# Oxford PAT 2014, Question 16

## 10 thoughts on “Oxford PAT 2014, Question 16”

1. Jemi says:

Hi,

Could you explain the terms forward bias and reverse bias in relation to diodes and what the voltage drop means? I understand that diodes have a very high resistance in the ‘opposite’ direction, so what does breakdown voltage mean / relate to the shape of your graph, and why is the value at which the current approaches infinity, 0.6 V?

Thanks!

2. claire says:

Can you please explain this point you’ve made? “Then you need to think about the abnormal case — a big discharge. This is another keyword: charge needs to flow to ground, so a big current needs to flow. From the graph we can see that the protection circuit allows any amount of current to flow but the voltage never exceeds the forward voltage drop, so the voltage across the amplifier inputs is limited and this protects the amplifier.”
Thanks again!

1. Sorry that wasn’t very clear, and it was maybe stretching a point. I meant that the word ‘discharge’ is a keyword, but that is maybe putting it a bit strongly. In any case a discharge (like a lightning discharge, for example) involves a sudden big current flow from a high potential to a low potential.

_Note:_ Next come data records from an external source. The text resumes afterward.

def execHandlerRunStart (core : Nat) (s : State) : Host.Outcome State Fault Refusal :=
  .next ((tryHandlerRunStart core s).getD s)

/-! ### Barriers -/

/-- Whether the gang spans dies whose links a retrain slot pauses. -/
def State.gangPaused (s : State) (g : Gang) : Bool :=
  s.sys.slotOpen == some 2 && g.cores.any fun k => k / 256 ≠ g.cores.headD 0 / 256

/-- Whether every member counts as arrived on a tag, some by arriving (R179). -/
def State.phaseEnds (s : State) (g : Gang) (tag : Nat) : Bool :=
  g.cores.all (fun k => (s.coreOf k).departed || (s.coreOf k).arr.getLsbD tag)
    && g.cores.any fun k => (s.coreOf k).arr.getLsbD tag

/-- Whether a member that a barrier may hold has stopped in its wait: its release then comes after its resumption, so
that it does not arrive twice. -/
def State.stoppedInWait (s : State) (g : Gang) : Bool := g.cores.any fun k => (s.coreOf k).stopped == some .waiting

/-- BARRIER_RELEASE (R179, R180): every member's ARR[t] becomes 0, and a bundle held for it has a turn. -/
def tryBarrierRelease (gang tag : Nat) (s : State) : Option State :=
  match s.gangOf gang with
  | none => none
  | some g =>
    if 8 ≤ tag || !(s.phaseEnds g tag) || s.gangPaused g || s.stoppedInWait g || g.cores.any s.islandHeld then none
    else
      let clear (s : State) (k : Nat) : State := s.onCore k fun c => { c with arr := c.arr &&& ~~~(1#8 <<< tag) }
      let s := g.cores.foldl clear s
      let waits (k : Nat) : Bool := s.held.any fun h => h.core == k && (match h.hold with
        | .bara t | .barw t | .bars t => t == tag
        | _ => false)
      some ((g.cores.filter waits).reverse.foldl State.pushTurn s)

def execBarrierRelease (gang tag : Nat) (s : State) : Host.Outcome State Fault Refusal :=
  .next ((tryBarrierRelease gang tag s).getD s)

/-! ### The end of a gang -/

/-- Whether a member lets its gang end (R171, R194). -/
def State.memberDone (s : State) (k : Nat) : Bool :=
  let c := s.coreOf k
  c.departed && c.run.isNone && c.enginesIdle && c.cmds.isEmpty && c.gacc.isEmpty && (!c.hen || c.mq.used = 0) && c.mq.arriving.isEmpty
    && s.sys.msgs.all fun e => e.dst ≠ k

/-- A core that no gang holds any more. Its registers, its scratchpad and its queue stand as they are until the next gang's
start or a zeroing (R166, R314, R366); nothing reads them (R171, log entry 47). -/
def Core.released (c : Core) : Core :=
  { c with placed := none, departed := false, parked := false, hndParked := false, stopReq := false, stopped := none,
           quiet := false, dbg := { c.dbg with state := min 1 c.dbg.state, step := none, skip := false, halting := false },
           run := none, owes := false, mq := { c.mq with arriving := [] }, pend := [], gacc := [], stale := [], cmds := [],
           mats := [], keys := [], chase := [], refusing := none, refused := false }

/-- The scratchpads of a gang that SCRUB GANGSP has marked, zeroed as it ends (R375). -/
def State.wipe (s : State) (g : Gang) : State :=
  if g.scrub then g.cores.foldl (fun s k => s.onCore k fun c => { c with sp := [], spBad := [] }) s else s

/-- Cores leaving the gang that held them, with what is on its way to or from them. -/
def State.releaseCores (s : State) (cores : List Nat) : State :=
  let mine (k : Nat) : Bool := cores.contains k
  let s := cores.foldl (fun s k => s.onCore k Core.released) s
  let walk (w : Walk) : Walk :=
    { w with cores := w.cores.filter fun k => !(mine k), cmds := w.cmds.filter fun m => !(mine m.1),
             fetches := w.fetches.filter fun x => !(mine x.1), prefs := w.prefs.filter fun p => !(mine p.1) }
  let bundles := s.held.filter fun h => !(mine h.core)
  { s with held := bundles,
           sys := { s.sys with
             msgs := s.sys.msgs.filter fun e => !(mine e.src) && !(mine e.dst),
             acks := s.sys.acks.filter fun a => !(mine a.sender),
             asks := s.sys.asks.filter fun a => !(mine a.core),
             dqReqs := s.sys.dqReqs.filter fun q => !(mine q.owner) && !(mine q.asker),
             colls := s.sys.colls.filter fun r => r.peer || r.served || !(mine r.core),
             collSeq := s.sys.collSeq.filter fun e => !(mine (e.1 / 65536)),
             walks := (s.sys.walks.map walk) } }

/-- GANG_END (R171): the cores are free, and the launch counts one gang. -/
def tryGangEnd (gang : Nat) (s : State) : Option State :=
  match s.gangOf gang with
  | none => none
  | some g =>
    if s.aborting (g.cores.headD 0) || !(g.cores.all s.memberDone) then none
    else
      let s := ((s.wipe g).releaseCores g.cores).onLaunch g.launch fun l => { l with ended := l.ended + 1 }
      some { s with sys := { s.sys with gangs := s.sys.gangs.filter fun x => x.id ≠ g.id } }

def execGangEnd (gang : Nat) (s : State) : Host.Outcome State Fault Refusal := .next ((tryGangEnd gang s).getD s)

/-! ### Deque ports (R181 to R183) -/

/-- Whether a request stands before another at a port: by clk of arrival, then by member. -/
def DqReq.before (a b : DqReq) : Bool :=
  a.tick.ult b.tick || (a.tick == b.tick && (a.clk < b.clk || (a.clk == b.clk && a.member < b.member)))

/-- The request that a port serves next. -/
def firstReq : List DqReq → Option DqReq
  | [] => none
  | r :: rs => match firstReq rs with
    | none => some r
    | some q => if q.before r then some q else some r

/-- Whether a request has reached a core's port in an earlier clk: what the owner does in the clk of its arrival goes before it
(R183). -/
def State.atPort (s : State) (core : Nat) (q : DqReq) : Bool :=
  q.owner == core && (q.tick.ult s.sys.tick || (q.tick == s.sys.tick && q.clk < (s.coreOf core).clk)) && s.pathOpen q.asker core && !(s.islandHeld core)

/-- DEQUE_PORT_REQUEST (R182, R183): the first steal at a core's port takes the top entry, or fails. -/
def tryDequePortRequest (core : Nat) (s : State) : Option State :=
  match firstReq (s.sys.dqReqs.filter (s.atPort core)) with
  | none => none
  | some q =>
    let c := s.coreOf core
    let ans : Word × Bool := match c.deque with
      | v :: _ => (v, true)
      | [] => (0, false)
    let s := s.setCore core { c with deque := c.deque.drop 1 }
    let isSteal (h : Held) : Bool := h.core == q.asker && h.hnd == q.hnd && (match h.hold with
      | .steal _ => h.answer.isNone
      | _ => false)
    let give (h : Held) : Held := if isSteal h then { h with answer := some ans } else h
    let told := s.held.map give
    some { s with held := told, sys := { s.sys with dqReqs := s.sys.dqReqs.erase q } }

def execDequePortRequest (core : Nat) (s : State) : Host.Outcome State Fault Refusal :=
  .next ((tryDequePortRequest core s).getD s)

/-- Every steal that has reached a core's port is served before the owner's own next bundle (R183). The number bounds them. -/
def State.servePort (core : Nat) : Nat → State → State
  | 0, s => s
  | n + 1, s => match tryDequePortRequest core s with
    | none => s
    | some s => s.servePort core n

/-! ### Replies (R19, R64, R182, R188) -/

/-- The oldest request of a core of one kind. -/
def State.askOf (s : State) (core : Nat) (p : Ask → Bool) : Option AskReq :=
  s.sys.asks.find? fun a => a.core == core && p a.what

/-- Event code under which a reply is logged (Table 20-10). -/
def Ask.event : Ask → Nat
  | .dqcnt _ => evRead
  | _ => evReply

/-- A reply reaching its register: full in the next clk; in RECORD mode it is logged in its core's order. -/
def State.answerAsk (s : State) (a : AskReq) (v : Word) : Option State :=
  let drop (s : State) : State := { s with sys := { s.sys with asks := s.sys.asks.erase a } }
  let land (v : Word) (s : State) : State := (drop s).onCore a.core fun c => c.reply a.id 1 (.word v) 0
  if !a.what.logged then some (land v s)
  else if (s.coreOf a.core).recording && !(s.logTurn a.core a.id) then none
  else (s.logNow a.core a.hnd a.what.event v).map fun x => land x.1 x.2

/-- DQSTEAL_ANSWER (R182): a steal's answer lets its bundle commit, or the count of another member's deque lands. -/
def tryDqstealAnswer (core : Nat) (s : State) : Option State :=
  match s.wakeIf core fun h => (match h.hold with
      | .steal _ => h.answer.isSome
      | _ => false) with
  | some s => some s
  | none =>
    match s.askOf core fun w => (match w with
        | .dqcnt _ => true
        | _ => false) with
    | none => none
    | some a =>
      match a.what with
      | .dqcnt m =>
        match s.memberCore core m with
        | none => none
        | some o =>
          if s.pathOpen core o then s.answerAsk a (BitVec.ofNat 64 (s.coreOf o).deque.length) else none
      | _ => none

def execDqstealAnswer (core : Nat) (s : State) : Host.Outcome State Fault Refusal :=
  .next ((tryDqstealAnswer core s).getD s)

/-- A reply to the oldest SYSC of a service class: its number and its operand give the value. -/
def State.service (s : State) (core : Nat) (p : Nat → Bool) (v : Word → Word) : Option State :=
  match s.askOf core fun w => (match w with
      | .sysc n _ => p n
      | _ => false) with
  | none => none
  | some a => match a.what with
    | .sysc _ x => s.answerAsk a (v x)
    | _ => none

/-- SYSC_ECHO (Table 3-7). -/
def trySyscEcho (core : Nat) (s : State) : Option State := s.service core (fun n => n == 0) fun x => x

def execSyscEcho (core : Nat) (s : State) : Host.Outcome State Fault Refusal := .next ((trySyscEcho core s).getD s)

/-- SYSC_CLOCK (Table 3-7): the operating point as the bundle issued (R307). -/
def trySyscClock (core : Nat) (s : State) : Option State := s.service core (fun n => n == 2) fun x => x

def execSyscClock (core : Nat) (s : State) : Host.Outcome State Fault Refusal := .next ((trySyscClock core s).getD s)

/-- SYSC_OTHER_SERVICE (Table 3-7). -/
def trySyscOtherService (core : Nat) (s : State) : Option State :=
  s.service core (fun n => 2 < n) fun _ => 0xFFFFFFFFFFFFFFFF#64

def execSyscOtherService (core : Nat) (s : State) : Host.Outcome State Fault Refusal :=
  .next ((trySyscOtherService core s).getD s)

/-- The record of a SYSC NOTIFY joins the fault queue's pending records (R327). -/
def State.takeNotify (s : State) (core : Nat) (a : AskReq) (x : Word) : State :=
  let told (b : AskReq) : AskReq := if b = a then { a with what := .notified } else b
  let s := { s with sys := { s.sys with asks := s.sys.asks.map told } }
  match s.gangAt core with
  | none => s
  | some g => match s.launchOf g.launch with
    | none => s
    | some l =>
      let b := s.faultBytes 2 0 0 g.token 0 0 0 (s.coreOf core).member l.ctx l.queue l.slot x
      s.addFault ⟨l.ctx, b, none, some (core, a.id), 0, l.id, s.sys.tick.toNat, core, g.gidx⟩

/-- SYSC_NOTIFY (Table 3-7, R327): the record is taken, and once it has been written the reply 0 lands. A record whose
write faults ends the launch and leaves no reply (Table 20-11). -/
def trySyscNotify (core : Nat) (s : State) : Option State :=
  let written (s : State) : Option State :=
    match s.askOf core fun w => w == .notified with
    | none => none
    | some a =>
      if s.sys.faults.any fun r => r.notify == some (core, a.id) then none
      else if s.aborting core then none
      else s.answerAsk a 0
  match s.askOf core fun w => (match w with
      | .sysc n _ => n == 1
      | _ => false) with
  | none => written s
  | some a => match a.what with
    | .sysc _ x =>
      let t := s.takeNotify core a x
      some ((written t).getD t)
    | _ => none

def execSyscNotify (core : Nat) (s : State) : Host.Outcome State Fault Refusal := .next ((trySyscNotify core s).getD s)

/-! ### RESUMEG (R188, R328) -/

/-- What a token names in a context: a gang that holds cores, or one that is saved. -/
def State.tokenGang (s : State) (ctx token : Nat) : Option Gang :=
  s.sys.gangs.find? fun g => g.token == token && (match s.launchOf g.launch with
    | some l => l.ctx == ctx
    | none => false)

/-- Whether a record of a launch's gang still waits for the ring: the gang stays parked, saved or not (R327). -/
def State.recordPending (s : State) (launch gidx : Nat) : Bool :=
  s.sys.faults.any fun r => r.gang.isSome && r.launch == launch && r.gidx == gidx

/-- A gang that resumes; cores that had stopped to be saved go on, unless their gang is being stopped anyway. -/
def State.resume (s : State) (g : Gang) : State :=
  let s := s.unpark g
  if g.stopping then s else g.cores.foldl (fun s k => s.onCore k fun c => { c with quiet := false }) s

/-- GANG_RESUME (R188, R328): the token's gang resumes if it is parked, and the answer lands. -/
def tryGangResume (core : Nat) (s : State) : Option State :=
  match s.askOf core fun w => (match w with
      | .resumeg _ => true
      | _ => false) with
  | none => none
  | some a => match a.what with
    | .resumeg t =>
      let ctx := (s.coreOf core).ctx
      match s.tokenGang ctx t with
      | some g =>
        if !g.parked then s.answerAsk a 1
        else if s.recordPending g.launch g.gidx then none
        else (s.answerAsk a 0).map fun s => s.resume g
      | none =>
        match s.sys.saved.find? fun g => g.ctx == ctx && g.token == t with
        | none => s.answerAsk a 2
        | some g =>
          if !g.parked then s.answerAsk a 1
          else if s.recordPending g.launch g.gidx then none
          else
            let go (x : SavedGang) : SavedGang := if x = g then { x with parked := false } else x
            (s.answerAsk a 0).map fun s => { s with sys := { s.sys with saved := s.sys.saved.map go } }
    | _ => none

def execGangResume (core : Nat) (s : State) : Host.Outcome State Fault Refusal := .next ((tryGangResume core s).getD s)

/-! ### ENQ (R187) -/

/-- TAIL advancing to a slot: an IDLE queue becomes READY, and its new head starts at the base priority (R190, R196). -/
def Queue.advance (q : Queue) (t : Nat) : Queue :=
  if q.tail = t then q
  else if q.state = .idle then { q with tail := t, state := .ready, level := q.prio, span := 0 }
  else { q with tail := t }

/-- Whether a queue takes a record (R187, R189). -/
def Queue.takes (q : Queue) : Bool :=
  (q.state == .idle || q.state == .ready || q.state == .waiting || q.state == .placing)
    && !(ringFull q.nrec q.head q.tail)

If the discharge current goes through the amplifier it could destroy it. But in this case the diode protection circuit works like a lightning conductor would, providing a path of near zero resistance as long as the voltage across it is equal to the forward voltage drop of the diode: in this case a huge current can flow through the protection circuit, but the voltage across the amplifier inputs never exceeds the forward voltage drop of the diodes.

1. TomYil says:

Hello,
Wouldn’t the resistance also be near zero for voltages that exceed the voltage drop across the diode?

1. Yes, that’s right, but because the resistance is zero the voltage can’t get any higher.

1. TomYil says:

but a discharge voltage, for example a lightning strike, would succeed the voltage drop across the diodes, so how can it be that the voltage doesn’t exceed the voltage drop?

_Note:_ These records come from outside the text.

/-- Whether every core of a launch has stopped as R329 asks: matrix operations are complete, unless the core's clock
stands (R308), and every access accepted has performed. -/
def State.quietened (s : State) (cores : List Nat) : Bool :=
  cores.all fun k => ((s.coreOf k).matsDone || s.clockHeld k) && (s.coreOf k).gacc.isEmpty

/-- Bytes of a launch's dump. -/
def State.dumpSize (s : State) (l : Launch) (cores : List Nat) : Nat :=
  let n := (s.context l.ctx).dumpLen
  if n < 64 then 0 else 64 + recordBytes * min cores.length ((n - 64) / recordBytes)

/-- LAUNCH_ABORT (R329 to R331): the launch's gangs are dumped and end; its cores are free, to be zeroed first where a
pre-emption killed it. -/
def tryLaunchAbort (launch : Nat) (s : State) : Option State :=
  match s.launchOf launch with
  | none => none
  | some l =>
    match l.fault with
    | none => none
    | some f =>
      let cores := (s.gangsOf launch).flatMap Gang.cores
      if !l.aborting || !(s.quietened cores) || s.rangePaused l.ctx (s.context l.ctx).dumpDva.toNat (s.dumpSize l cores) then none
      else
        let s := (s.gangsOf launch).foldl State.wipe (s.dump l f cores)
        let s := s.releaseCores cores
        let status := if l.status = 0 then 1 + f.kind * 2 ^ 8 + f.gidx * 2 ^ 16 else l.status
        let s := s.onLaunch launch fun x =>
          { x with aborting := false, dropped := true, ended := x.nextGang, status := status }
        let zero := if f.kind = kPREEMPTKILL then cores.filter fun k => !(s.sys.zeroing.contains k) else []
        some { s with sys := { s.sys with
          gangs := s.sys.gangs.filter fun g => g.launch ≠ launch,
          saved := s.sys.saved.filter fun g => g.launch ≠ launch,
          faults := s.sys.faults.filter fun r => r.launch ≠ launch,
          zeroing := s.sys.zeroing ++ zero } }

def execLaunchAbort (launch : Nat) (s : State) : Host.Outcome State Fault Refusal :=
  .next ((tryLaunchAbort launch s).getD s)

end Sys2Proof.Machine
end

1. When the lightning bolt strikes, consider the path that current takes from the charged cloud to the ground. It goes through the ionized air (with some quite big resistance), then through the diode circuit (with zero resistance), and then to ground. The total voltage from cloud to ground is big, but it is all across the parts of the circuit that have a resistance. It is an iron law that a resistor of zero ohms has zero volts across it. Of course, this is how the circuit actually protects the amplifier.

3. claire says:

Hello,
What was your thought process when you try to tackle this kind of questions (when knowledge is applied in unfamiliar real life situation)? I have come across diodes before in AS, and I know their characteristics. However, when I need to apply my knowledge to these type of questions, I usually get really stuck. Do you have any technique that you use, and what should I do to improve on these type of questions?
Thank you very much!

1. Hi Claire, thanks for a very interesting question.

In this case you are asked to sketch a graph and so that is the place to focus your energies, especially since the second part of the question sounds so weird, the reasoning being that the graph might shed some light on the second part. When sketching a graph of a physical situation there are a few techniques to remember.

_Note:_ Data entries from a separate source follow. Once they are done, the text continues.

-- ==== Sys2Proof/Machine/Keys.lean ====
section
/-! DEFINITION. The Amindaer's key machinery: hand-off, KROT, SEAL, UNSEAL, SCRUB of kinds PAGES and KEYS, KSTAT, the
background scrub, and the sequence table (R354 to R376). -/

namespace Sys2Proof.Machine

open Sys2Proof

/-! ### Bytes and keys (R356) -/

/-- A text of the spec as bytes. -/
def ascii (t : String) : List Byte := t.toList.map fun c => BitVec.ofNat 8 c.toNat

/-- A key of a tenant (Table 22-5). -/
def tenantKey (rs info : List Byte) : List Byte := sized 32 (Config.hkdfExpand rs info 32)

/-- DEVID (R350). -/
def deviceId : List Byte := sized 48 Config.devid

/-- The device sealing key of a sequence number. -/
def deviceSealKey (rs : List Byte) (q : Nat) : List Byte :=
  tenantKey rs (ascii "YRSH seal dev" ++ deviceId ++ natToBytes 8 q)

/-- The session sealing key of a sequence number (R356). -/
def sessionSealKey (ks : List Byte) (q : Nat) : List Byte := tenantKey ks (ascii "YRSH seal ses" ++ natToBytes 8 q)

/-- The memory key of a generation and the key of a die link (Table 22-5). -/
def memoryKey (rs nonce : List Byte) (g : Nat) : List Byte := tenantKey rs (ascii "YRSH mem" ++ nonce ++ natToBytes 8 g)
def dieLinkKey (rs nonce : List Byte) (l : Nat) : List Byte := tenantKey rs (ascii "YRSH die" ++ nonce ++ natToBytes 2 l)

/-! ### The sequence table (R373) -/

/-- LAST of a TID: FLOOR where the table has no entry. -/
def Sys.lastOf (y : Sys) (tid : List Byte) : Nat := ((y.seqTable.find? fun e => e.1 == tid).map Prod.snd).getD y.floor

/-- The entry of the lowest LAST. -/
def lowestEntry : List (List Byte × Nat) → Option (List Byte × Nat)
  | [] => none
  | e :: es => match lowestEntry es with
    | none => some e
    | some x => if x.2 < e.2 then some x else some e

/-- LAST of a TID set: a new TID takes a free entry of the 256, or the entry with the lowest LAST. -/
def Sys.setLast (y : Sys) (tid : List Byte) (v : Nat) : Sys :=
  if y.seqTable.any fun e => e.1 == tid then
    let put (e : List Byte × Nat) : List Byte × Nat := if e.1 = tid then (tid, v) else e
    { y with seqTable := y.seqTable.map put }
  else if y.seqTable.length < 256 then { y with seqTable := y.seqTable ++ [(tid, v)] }
  else match lowestEntry y.seqTable with
    | none => y
    | some x => { y with seqTable := y.seqTable.erase x ++ [(tid, v)], floor := max y.floor x.2 }

/-! ### Frames leaving a tenant (R210, R364, R365) -/

/-- Cached translations of a context that meet a range are removed. -/
def State.dropTlb (s : State) (ctx lo hi : Nat) : State :=
  let keep (e : TlbEntry) : Bool := !(e.ctx == ctx && overlaps e.page (e.page + e.size) lo hi)
  let cut (p : Nat × Core) : Nat × Core := (p.1, { p.2 with tlb := p.2.tlb.filter keep })
  let cutShared (p : Nat × List TlbEntry) : Nat × List TlbEntry := (p.1, p.2.filter keep)
  { s with cores := s.cores.map cut, sys := { s.sys with tlbs := s.sys.tlbs.map cutShared } }

/-- ZL bits of a storage frame set in one step, to be scrubbed in the background (R364). -/
def State.blank (s : State) (st : Nat) (lines : BitVec 1024) : State :=
  ({ s with sys := { s.sys with zl := mput s.sys.zl st (mget 0#1024 s.sys.zl st ||| lines) } }).setFrame st fun fr =>
    { fr with scrub := true }

/-- The ZL bits of a compressed name's units in its pack frame. -/
def Frame.unitLines (fr : Frame) : BitVec 1024 := BitVec.ofNat 1024 ((2 ^ (128 * (fr.clen + 1)) - 1) * 2 ^ (128 * fr.slot))

/-- Other storage than its own that a name has used until its release: of a pack frame its units, of a frame that served it the
whole. Such a frame goes the way of the name's own, but that the storage of a name that is held elsewhere is free in a pool
(R216, R364, log entry 40). -/
def State.vacate (s : State) (fr : Frame) (st ctx : Nat) (donate : Bool) : State :=
  let donate := donate && !(isCxlFrame st)
  if fr.comp ≠ 0 then (s.blank st fr.unitLines).settleLent st
  else ((s.blank st (~~~ 0#1024)).settleLent st).setFrame st fun x =>
    { x with owner := if x.valid || donate then x.owner else 0, gen := if x.valid || donate then x.gen else 0,
             stfree := (x.valid && !(isCxlFrame st)) || donate, ctx := if x.valid || donate then ctx else 0 }

/-- A frame enters RELEASED: every ZL bit of its storage is set in one step. Donated to a context's pool, it keeps OWNER and
its storage is free there; else OWNER, GEN and CTX become 0 (R364). CXL storage is never in a pool (R218). -/
def State.releaseFrame (s : State) (k ctx : Nat) (donate : Bool) : State :=
  let all := donate
  let donate := donate && !(isCxlFrame k)
  let was := s.frame k
  let s := (s.blank k (~~~ 0#1024)).setFrame k fun fr =>
    { fr with owner := if donate then fr.owner else 0, gen := if donate then fr.gen else 0, valid := false, comp := 0,
              packed := [], loc := none, slot := 0, clen := 0, lent := false, stfree := donate,
              ctx := if donate then ctx else 0 }
  let s := { s with sys := { s.sys with expansions := s.sys.expansions.filter fun e => e.frame ≠ k } }
  (match was.loc with
    | none => s
    | some st => if st = k then s else s.vacate was st ctx all).forgetEarly

/-- Whether a frame's storage serves another name, or is about to. -/
def State.serves (s : State) (k : Nat) : Bool :=
  (s.sys.frames.any fun e => e.1 ≠ k && e.2.loc == some k && e.2.comp == 0) || s.sys.expansions.any fun e => e.into == k

/-- Whether a frame is a function's: its name, or storage that it has given to a pool (R213, R364). -/
def State.holdsFrame (s : State) (vf k : Nat) : Bool :=
  let fr := s.frame k
  fr.owner == vf && (fr.valid || fr.stfree || s.serves k)

/-- Lines of a frame's storage under ZL written as zero and cleared. -/
def State.zeroLines (s : State) (st : Nat) : State :=
  let z := mget 0#1024 s.sys.zl st
  let dead (a : Nat) : Bool := a / frameBytes == st && z.getLsbD (a % frameBytes / 64)
  { s with sys := { s.sys with mem := s.sys.mem.filter fun e => !(dead e.1), zl := mdel s.sys.zl st,
                               eccBad := s.sys.eccBad.filter fun l => !(dead (l * 64)),
                               tagBad := s.sys.tagBad.filter fun l => !(dead (l * 64)) } }

/-- A group's MAJOR grows and its MINORs are zero (R364, R370). -/
def State.renewGroup (s : State) (g : Nat) : State :=
  ({ s with sys := { s.sys with ctrs := mput s.sys.ctrs g { major := (s.ctr g).major + 1, minors := [] } } }).touchBlock g

/-- Groups of a frame's storage that hold a name: all 16, or those of its units in the pack frame (R216, R370). -/
def groupsOfName (k : Nat) (fr : Frame) : List Nat :=
  let st := fr.loc.getD k
  if fr.comp ≠ 0 then (List.range (2 * (fr.clen + 1))).map fun i => 16 * st + 2 * fr.slot + i
  else (List.range 16).map fun i => 16 * st + i

/-- BACKGROUND_SCRUB_COMPLETE (R364): a frame's pending scrub, or its bring-up scrub, is complete. -/
def tryBackgroundScrubComplete (k : Nat) (s : State) : Option State :=
  let groups := (List.range 16).map fun i => 16 * k + i
  if !(inMap (k * frameBytes)) || s.homePaused (k * frameBytes) then none
  else if (s.frame k).scrub then
    let s := (s.zeroLines k).setFrame k fun fr => { fr with scrub := false }
    some (groups.foldl State.renewGroup s)
  else if s.sys.boot.linked && !(s.sys.clean.contains k) then
    some { s with sys := { s.sys with clean := k :: s.sys.clean } }
  else none

def execBackgroundScrubComplete (k : Nat) (s : State) : Host.Outcome State Fault Refusal :=
  .next ((tryBackgroundScrubComplete k s).getD s)

/-! ### Hand-off (R369) -/

/-- Whether a rotation of a tenant runs (R370). -/
def State.rotating (s : State) (vf : Nat) : Bool :=
  s.sys.jobs.any fun j => j.vf == vf && j.cmd.opc == 0x20 && !j.busy && j.result.isNone

/-- Acceptance of a KROT that finds no rotation running: a second generation becomes live (Table 22-4, R357, R370). -/
def Vf.rotate (v : Vf) : Vf :=
  { v with cur := if v.old then v.cur else v.cur + 1, old := true, rotated := 0, skipped := 0 }

/-- KEY_HANDOFF: the first command of the key port passes to the Amindaer, and its chase range is freed. -/
def tryKeyHandoff (core : Nat) (s : State) : Option State :=
  let c := s.coreOf core
  match c.keys, s.gangAt core with
  | m :: rest, some g =>
    if s.enginesHeld core || !(s.forked c m.id) || s.sys.slotOpen == some 2 then none
    else
      let vf := c.vfOf
      let krot := m.opc == 0x20
      let busy := krot && s.rotating vf
      let j : KeyJob := { core := core, cmd := m, launch := g.launch, vf := vf, ctx := c.ctx, gang := g.id,
                          since := s.sys.tick, busy := busy, queue := (s.launchOf g.launch).map fun l => l.queue }
      let s := s.setCore core { c.freeAll m.id with keys := rest }
      let s := { s with sys := { s.sys with jobs := s.sys.jobs ++ [j] } }
      some (if krot && !busy && (s.vf vf).bind != .quarantined then s.onVf vf Vf.rotate else s)
  | _, _ => none

def execKeyHandoff (core : Nat) (s : State) : Host.Outcome State Fault Refusal := .next ((tryKeyHandoff core s).getD s)

/-! ### Status (Tables 22-13 and 22-14) -/

def codeDone : Nat := 0x00
def codeBusy : Nat := 0x01
def codeRange : Nat := 0x02
def codeInuse : Nat := 0x03
def codeLive : Nat := 0x04
def codeNokey : Nat := 0x05
def codeAuth : Nat := 0x06
def codeStale : Nat := 0x07
def codeIdent : Nat := 0x08
def codeSession : Nat := 0x09
def codeSpace : Nat := 0x0A
def codeQuar : Nat := 0x0B
def codeTarget : Nat := 0x0C

/-- SCRUB's KIND field of a command. -/
def Cmd.scrubKind (m : Cmd) : Nat := if m.opc = 0x23 then m.f.i16.toNat % 4 else 0

/-- The status record. -/
def statusRecord (m : Cmd) (r : Nat × Nat × Nat) : List Byte :=
  natToBytes 16 (r.1 % 2 ^ 8 + m.opc * 2 ^ 8 + m.scrubKind * 2 ^ 16 + r.2.1 % 2 ^ 32 * 2 ^ 32 + r.2.2 % 2 ^ 64 * 2 ^ 64)

/-- A fault of a key command's last writes ends the issuing launch, if it has not ended (Table 20-11). -/
def State.jobFault (s : State) (j : KeyJob) (kind dva : Nat) : State :=
  (s.ownAccessFault j.ctx kind).condemn j.launch { s.bareFault kind with addr := BitVec.ofNat 64 dva }

/-- A command's last writes: its status record, then its object (R369). -/
def State.finishJob (s : State) (j : KeyJob) (r : Nat × Nat × Nat) : State :=
  let s := { s with sys := { s.sys with jobs := s.sys.jobs.erase j } }
  let stat := kbStat j.cmd.block
  let obj := compAddr j.cmd.ec
  let count (s : State) : State :=
    if compNone j.cmd.ec then s
    else match s.gAdd .package j.ctx obj (BitVec.ofNat 64 (compInc j.cmd.ec)) accStore false false with
      | (.error k, s) => s.jobFault j k obj
      | (.ok _, s) => s
  if stat = 0 then count s
  else match s.gWrite .package j.ctx stat (statusRecord j.cmd r) accStore false false with
    | (.error k, s) => s.jobFault j k stat
    | (.ok _, s) => count s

1. Try to work out the function
If you are asked for a sketch see if you can work out the function that relates the quantities to be sketched. If you can, then sketch the function and you are done. This is obviously the best way to proceed, but in this case it’s hard to come up with a function to model the behaviour so this doesn’t work as a technique.
2. Try some sensible points
If you can’t think of a function then pick some values in the domain/range of the function and try to work out the corresponding values in the range/domain. Don’t forget zero, -∞, +∞ etc. Using this technique definitely buys us one point on the curve because it’s pretty obvious that when the voltage is 0 the current is 0. Better than nothing I suppose, but I doubt we’ve got a mark yet, and this graph is a bit nasty because the current is not defined for most of the possible voltages.
3. Think about the slope of the graph
If you are still stuck after thinking about value pairs, then try to think about the slope of the graph at any point, especially around any of the value pairs that you have worked out. In this case we know the curve goes through (0,0) so we can think about what happens when the voltage changes by some small quantity δV around the value 0.

1. At this point you need to have a bit of knowledge and to know that diodes have a small forward voltage drop (this is the point at which a lot of candidates will get stuck, so if you know this then you are doing well). If you remember this you can see that the current through the forward biased diode will still be zero (and the current through the reverse biased diode will obviously be zero), so the net current is still zero. Using symmetry we can see we get the same thing for -δV. So we can start drawing a little horizontal line around the origin.
2. The thing that everybody will most likely know is that (forgetting the forward voltage drop) a diode’s forward resistance is very low, so there needs to be a near-vertical line somewhere. If you remember the forward voltage drop, then you should be able to see that the line goes horizontally up to that voltage and then vertically after.

So in this case, thinking about the slope, plus a bit of knowledge about diodes, gets us a long way.

If we now think about the second part of the question there are some more techniques to consider.